━━━━━ DATASET EXCERPTS
-- ==== Sys2Proof/Machine/Ethernet.lean ====
section
/-! DEFINITION. The Ethernet ports: link, receive, queues, transmit scheduling, the stamp queue, SyncE and the wake
detector (R302 to R343). -/
namespace Sys2Proof.Machine

/-! ### The port -/

/-- Is island 26 + `n` powered and clocked, and the device out of DOZE and OFF? -/
def State.portLives (s : State) (n : Nat) : Bool := s.reachable (26 + n) && decide (s.rd Reg.PWR_STATUS_STATE < 2)

/-- Is 1000BASE-X (0), 10GBASE-R (1) or 25GBASE-R (2) in use (R302, R324)? -/
def State.lineMode (s : State) (n : Nat) : Nat := if (s.port n).mode = 3 then 1 else (s.port n).mode

/-- A byte time in 2^-16 ns times 25 (R314). -/
def State.byteTime (s : State) (n : Nat) : Int :=
  match s.lineMode n with | 0 => 13107200 | 1 => 1310720 | _ => 524288

/-- The length limit L of a frame (R305). -/
def State.maxLen (s : State) (n : Nat) : Nat := min 9600 (max 64 (s.rd (Reg.ETH_MAC_MAXLEN n)))
def State.frameLimit (s : State) (n : Nat) (tagged : Bool) : Nat :=
  s.maxLen n + flagIf (tagged && s.bit (Reg.ETH_MAC_VLAN_EXTEND n)) 4

/-- The port's timescale (R327). -/
def State.portTs (s : State) (n : Nat) : Nat := s.rd (Reg.PTP_CFG_TS n)

/-- Does the port's timescale advance per XO tick (R330)? -/
def State.portCoarse (s : State) : Bool := decide (s.clk.time = .xo)

/-- Timescale `n` at TB time `t` in 2^-16 ns, in 2^-64 ns. -/
def State.tsAt16 (s : State) (n : Nat) (t : Int) : Nat :=
  tsAdd (s.tscale n).val (roundDiv ((t - s.tb * 64) * s.tsInc n) 131072)

/-- A full stamp of the port at TB time `t`, moved by `adj`, in 2^-16 ns (R229, R328 to R330). -/
def State.portStamp (s : State) (n : Nat) (t adj : Int) : Nat :=
  tsAdd (s.tsAt16 (s.portTs n) t) (adj * 2 ^ 48) / 2 ^ 48

/-- The 16-byte stamp layout (R330). -/
def stampBytes (v info : Nat) : List Byte :=
  leBytes 4 info ++ leBytes 2 v ++ leBytes 4 (v / 65536 % 10 ^ 9) ++ leBytes 6 (v / 65536 / 10 ^ 9)

/-- Is the port gated (R341)? -/
def State.gated (s : State) (n : Nat) : Bool := s.bit (Reg.PTP_CFG_FORCE_PASSIVE n) || s.safe || s.twinGates n

/-- A queue of port `n`. -/
def State.txq (s : State) (n q : Nat) : TxQSt := tabGet {} q (s.port n).tx
def State.putTxq (s : State) (n q : Nat) (x : TxQSt) : State :=
  s.putPort n { s.port n with tx := tabSet {} q x (s.port n).tx }
def State.rxq (s : State) (n q : Nat) : RxQSt := tabGet {} q (s.port n).rx
def State.putRxq (s : State) (n q : Nat) (x : RxQSt) : State :=
  s.putPort n { s.port n with rx := tabSet {} q x (s.port n).rx }

/-- Can the queue reach its ring: a HOST queue needs Bus Master Enable (R309)? -/
def State.ownerReady (s : State) (lesson : Bool) : Bool := lesson || s.busMaster

/-- The address of descriptor `i` of a ring (R310). -/
def State.txDescAt (s : State) (n q i : Nat) : Nat :=
  s.rd (Reg.ETH_TXQ_BASE_HI_ADDR n q) * 2 ^ 32 + s.rd (Reg.ETH_TXQ_BASE_LO_ADDR n q) * 32 + 32 * i
def State.rxDescAt (s : State) (n q i : Nat) : Nat :=
  s.rd (Reg.ETH_RXQ_BASE_HI_ADDR n q) * 2 ^ 32 + s.rd (Reg.ETH_RXQ_BASE_LO_ADDR n q) * 32 + 32 * i

/-- `ETHn.TXQq_CFG.CFG_ERR` (R325). -/
def State.txCfgErr (s : State) (n q : Nat) : Bool :=
  let l := s.rd (Reg.ETH_TXQ_CFG_SIZE_LOG n q)
  let a := s.txDescAt n q 0
  decide (l < 3 ∨ 12 < l) || ((s.txq n q).lesson && !(inLessonData a && inLessonData (a + 32 * 2 ^ l - 1)))

/-- Does a ring stream through the queue (R314)? -/
def State.streamed (s : State) (n q : Nat) : Bool :=
  (List.range 8).any (fun r => s.bit (Reg.EVR_RING_CFG_STREAM r) &&
    decide (s.rd (Reg.EVR_RING_CFG_PORT r) = n ∧ s.rd (Reg.EVR_RING_CFG_QUEUE r) = q))

/-- Is the queue trigger-gated: an enabled FRAME trigger names it (R238)? -/
def State.trigGated (s : State) (n q : Nat) : Bool :=
  (List.range 32).any (fun g => s.bit (Reg.TG_CFG_EN g) && decide (s.rd (Reg.TG_CFG_ACTION g) = 2) &&
    decide (s.rd (Reg.TG_CFG_TARGET g) / 16 = n ∧ s.rd (Reg.TG_CFG_TARGET g) % 8 = q))

/-! ### The two-step stamp queue (R336 to R340) -/

/-- Is the area of a LESSON stamp queue outside lesson data (R340)? -/
def State.txtsCfgErr (s : State) (n : Nat) : Bool :=
  s.bit (Reg.PTP_CFG_TXTS_DEST n) && decide (s.rd (Reg.PTP_TXTS_BASE_ADDR n) * 1024 < 0xC0000)

/-- Entries that wait: in the port, or in commons between RD and WR. -/
def State.txtsLevel (s : State) (n : Nat) : Nat :=
  let x := s.port n
  if s.bit (Reg.PTP_CFG_TXTS_DEST n) then (x.wr + 256 - x.rd) % 256 else x.txts.length

/-- A stamp enters the queue, or is discarded from a full one (R337, R338, R340). -/
def txtsPush (n stamp id : Nat) (aborted coarse : Bool) (s : State) : State :=
  let x := s.port n
  let lesson := s.bit (Reg.PTP_CFG_TXTS_DEST n)
  if 64 ≤ s.txtsLevel n ∨ s.txtsCfgErr n then
    let s := (s.putPort n { x with pend := x.pend + 1, ovf := true }).bump (Reg.PTP_TXTS_OVF_COUNT n)
    if x.ovf then s else s.raise 38 n
  else
    let gap := decide (0 < x.pend)
    let lost := min x.pend 255
    let x : PortSt := { x with pend := 0, ovf := false }
    if lesson then
      let info := id * 65536 + flagIf gap 0x8000 + flagIf aborted 0x4000 + flagIf coarse 0x2000 + lost
      let s := ownerWrite true (s.rd (Reg.PTP_TXTS_BASE_ADDR n) * 1024 + 16 * (x.wr % 64)) (stampBytes stamp info) s
      s.putPort n { x with wr := (x.wr + 1) % 256 }
    else s.putPort n { x with txts := x.txts ++ [⟨stamp, id, gap, aborted, coarse, lost⟩], wr := (x.wr + 1) % 256 }

/-- TXTS_ID_READ (R340): the oldest entry moves into the registers. -/
def txtsTake (n : Nat) (s : State) : State :=
  let x := s.port n
  match x.txts with
    | [] => s.wr (Reg.PTP_TXTS_ID_VALID n) 0
    | e :: rest =>
      let ns := e.stamp / 65536
      (s.putPort n { x with txts := rest }).wrs
        [(Reg.PTP_TXTS_ID_VALID n, 1), (Reg.PTP_TXTS_ID_GAP n, e.gap.toNat), (Reg.PTP_TXTS_ID_ABORTED n, e.aborted.toNat),
         (Reg.PTP_TXTS_ID_COARSE n, e.coarse.toNat), (Reg.PTP_TXTS_ID_LOST n, e.lost), (Reg.PTP_TXTS_ID_ID n, e.id),
         (Reg.PTP_TXTS_S_LO_S n, ns / 10 ^ 9), (Reg.PTP_TXTS_S_HI_S n, ns / 10 ^ 9 / 2 ^ 32),
         (Reg.PTP_TXTS_NS_NS n, ns % 10 ^ 9), (Reg.PTP_TXTS_FRAC_FRAC n, e.stamp % 65536)]

/-- The queue is emptied by a write of TXTS_DEST or TXTS_BASE: the entries count as lost (R340). -/
def txtsEmpty (n : Nat) (s : State) : State :=
  let k := s.txtsLevel n
  let x := s.port n
  (s.putPort n { x with txts := [], pend := x.pend + k, wr := 0, rd := 0 }).bump (Reg.PTP_TXTS_OVF_COUNT n) k

/-- TXTS_DEST_WRITE (R340): a write of PTPn.CFG that changes TXTS_DEST, or of TXTS_BASE. -/
def doTxtsDestWrite (n : Fin 4) (base : Bool) (data : BitVec 32) (s : State) : Out :=
  let v := data.toNat
  .next (if base then (txtsEmpty n s).wr (Reg.PTP_TXTS_BASE_ADDR n) (v / 1024)
    else
      let s := if (v / 2 ^ 27) % 2 = s.rd (Reg.PTP_CFG_TXTS_DEST n) then s else txtsEmpty n s
      s.wrs [(Reg.PTP_CFG_RX_STAMP n, v / 2 ^ 31), (Reg.PTP_CFG_TS n, v / 2 ^ 29), (Reg.PTP_CFG_FORCE_PASSIVE n, v / 2 ^ 28),
        (Reg.PTP_CFG_TXTS_DEST n, v / 2 ^ 27), (Reg.PTP_CFG_AUTH_EN n, v / 2 ^ 26)])

/-! ### Completing a descriptor (R310, R311) -/

/-- The STATUS codes of R311. -/
def stSent : Nat := 1
def stTooLong : Nat := 2
def stBadDesc : Nat := 3
def stLate : Nat := 4
def stLateDrop : Nat := 5
def stUnderrun : Nat := 6
def stDmaErr : Nat := 7
def stLinkCut : Nat := 8

/-- The head of queue `q` completes with `st`: write-back, HEAD advances, ETH_TX_DONE (R310). -/
def txComplete (n q st : Nat) (s : State) : State :=
  let x := s.txq n q
  let h := s.rd (Reg.ETH_TXQ_PTR_HEAD n q)
  let s := ownerWrite x.lesson (s.txDescAt n q h + 14) [BitVec.ofNat 8 st] s
  let s := s.putTxq n q { s.txq n q with head := .none }
  (s.wr (Reg.ETH_TXQ_PTR_HEAD n q) ((h + 1) % 2 ^ s.rd (Reg.ETH_TXQ_CFG_SIZE_LOG n q))).raise 100 n q

/-- A frame leaves the line (R310, R337): its stamp entry where STAMP is set, and its descriptor's status. -/
def lineEnd (n st : Nat) (how : TxEnd) (s : State) : State :=
  let x := s.port n
  match x.line with
  | .none => s
  | .some l =>
    let s := s.putPort n { x with
      line := .none, sent := l.bytes, sentEnd := how, prev := if how = .good then x.prev else x.prev.map (fun p => (p.1, 20)) }
    let s := if l.head.stamp then txtsPush n l.stamp l.head.id (decide (how ≠ .good)) l.coarse s else s
    if l.head.stream then s else txComplete n l.q st s

/-- The frame in progress is cut off (R302, R318). -/
def lineCut (n : Nat) (s : State) : State :=
  if (s.port n).line.isSome then (lineEnd n stLinkCut .cut s).bump (Reg.ETH_TX_ABORT_COUNT n) else s

/-! ### Link (R302, R303, R319) -/

/-- The recovered clock of port `n` is gated off: its slot sees no edge and loses ACTIVE (R319). -/
def rxclkOff (n : Nat) (s : State) : State :=
  let s := s.putSlot (16 + n) { s.slot (16 + n) with active := false }
  s.wr (Reg.ETH_STATUS_RXCLK_OK n) 0

/-- LINK clears (R303). -/
def linkDrop (n : Nat) (s : State) : State :=
  if s.bit (Reg.ETH_STATUS_LINK n) then
    let s := s.putPort n { s.port n with grid := .none }
    lineCut n (((s.wr (Reg.ETH_STATUS_LINK n) 0).bump (Reg.ETH_LINK_DOWN_COUNT n)).raise 36 n 0)
  else s

/-- PORT_ENABLE (R302, R482): MODE, FEC, AN and LPBK are read. -/
def doPortEnable (n : Fin 4) (s : State) : Out :=
  if s.bit (Reg.ETH_CTRL_EN n) then .next s
  else
    .next ((s.putPort n { s.port n with
      mode := s.rd (Reg.ETH_CTRL_MODE n), fec := s.bit (Reg.ETH_CTRL_FEC n), an := s.bit (Reg.ETH_CTRL_AN n)
      loop := decide (s.rd (Reg.ETH_CTRL_LPBK n) = 1), lockAt := s.up, linkAt := s.up }).wr
      (Reg.ETH_CTRL_EN n) 1)

/-- PORT_DISABLE (R302, R319): the port stops at once. -/
def doPortDisable (n : Fin 4) (s : State) : Out :=
  .next ((rxclkOff n (linkDrop n s)).wrs [(Reg.ETH_CTRL_EN n, 0), (Reg.ETH_STATUS_PCS_LOCK n, 0), (Reg.ETH_STATUS_FEC_LOCK n, 0),
    (Reg.ETH_STATUS_AN_DONE n, 0), (Reg.ETH_STATUS_LOCAL_FAULT n, 0), (Reg.ETH_STATUS_REMOTE_FAULT n, 0)])

/-- Does RS-FEC apply: FEC = 1 at 25GBASE-R? -/
def State.fecUsed (s : State) (n : Nat) : Bool := (s.port n).fec && decide (s.lineMode n = 2)

/-- The locks that the link and the recovered clock need (R303, R319). -/
def State.locked (s : State) (n : Nat) : Bool :=
  s.bit (Reg.ETH_CTRL_EN n) && s.bit (Reg.ETH_STATUS_PCS_LOCK n) && (!s.fecUsed n || s.bit (Reg.ETH_STATUS_FEC_LOCK n))

/-- 10 ms in 2.0 ns steps. -/
def tenMs : Nat := 5000000

/-- Does the port receive faults: 10GBASE-R or 25GBASE-R (R301)? -/
def State.faultsUsed (s : State) (n : Nat) : Bool := decide (s.lineMode n ≠ 0)

/-- Does auto-negotiation apply: AN = 1 at 1000BASE-X (R301, R303)? -/
def State.anUsed (s : State) (n : Nat) : Bool := (s.port n).an && decide (s.lineMode n = 0)

/-- Does the port send remote fault: while it receives local fault (R301, R303)? -/
def State.sendsRemoteFault (s : State) (n : Nat) : Bool :=
  s.bit (Reg.ETH_CTRL_EN n) && s.faultsUsed n && s.bit (Reg.ETH_STATUS_LOCAL_FAULT n)

/-- The frequency in Hz of the clock that port `n` recovers from a partner at the nominal rate (R319). -/
def State.recoveredHz (s : State) (n : Nat) : Nat := if s.lineMode n = 0 then 125000000 else 156250000

/-- PCS_LOCK_ACQUIRED (R301, R303). DEDUCED (assumption 6): a port whose island's clock has stopped locks once that clock
runs again. -/
def execPcsLockAcquired (n : Fin 4) (fec : Bool) (s : State) : Out :=
  let s := { s with clk := { s.clk with stopped := maskClr s.clk.stopped (26 + n) } }
  .next (if s.bit (Reg.ETH_CTRL_EN n) ∧ s.portLives n ∧ (fec → s.fecUsed n) then
    (s.putPort n { s.port n with lockAt := s.up, linkAt := s.up }).wr
      (if fec then Reg.ETH_STATUS_FEC_LOCK n else Reg.ETH_STATUS_PCS_LOCK n) 1
  else s)

/-- AN_COMPLETE (R303). -/
def execAnComplete (n : Fin 4) (s : State) : Out :=
  .next (if s.bit (Reg.ETH_CTRL_EN n) ∧ s.portLives n ∧ s.anUsed n then
    (s.putPort n { s.port n with linkAt := s.up }).wr (Reg.ETH_STATUS_AN_DONE n) 1
  else s)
━━━━━━━━━━
PROBLEM: Each line from the one containing "s.anUsed n then" through the end of the material must be returned exactly; no other line should appear.

EXERCISE RESULT:
  .next (if s.bit (Reg.ETH_CTRL_EN n) ∧ s.portLives n ∧ s.anUsed n then
    (s.putPort n { s.port n with linkAt := s.up }).wr (Reg.ETH_STATUS_AN_DONE n) 1
  else s)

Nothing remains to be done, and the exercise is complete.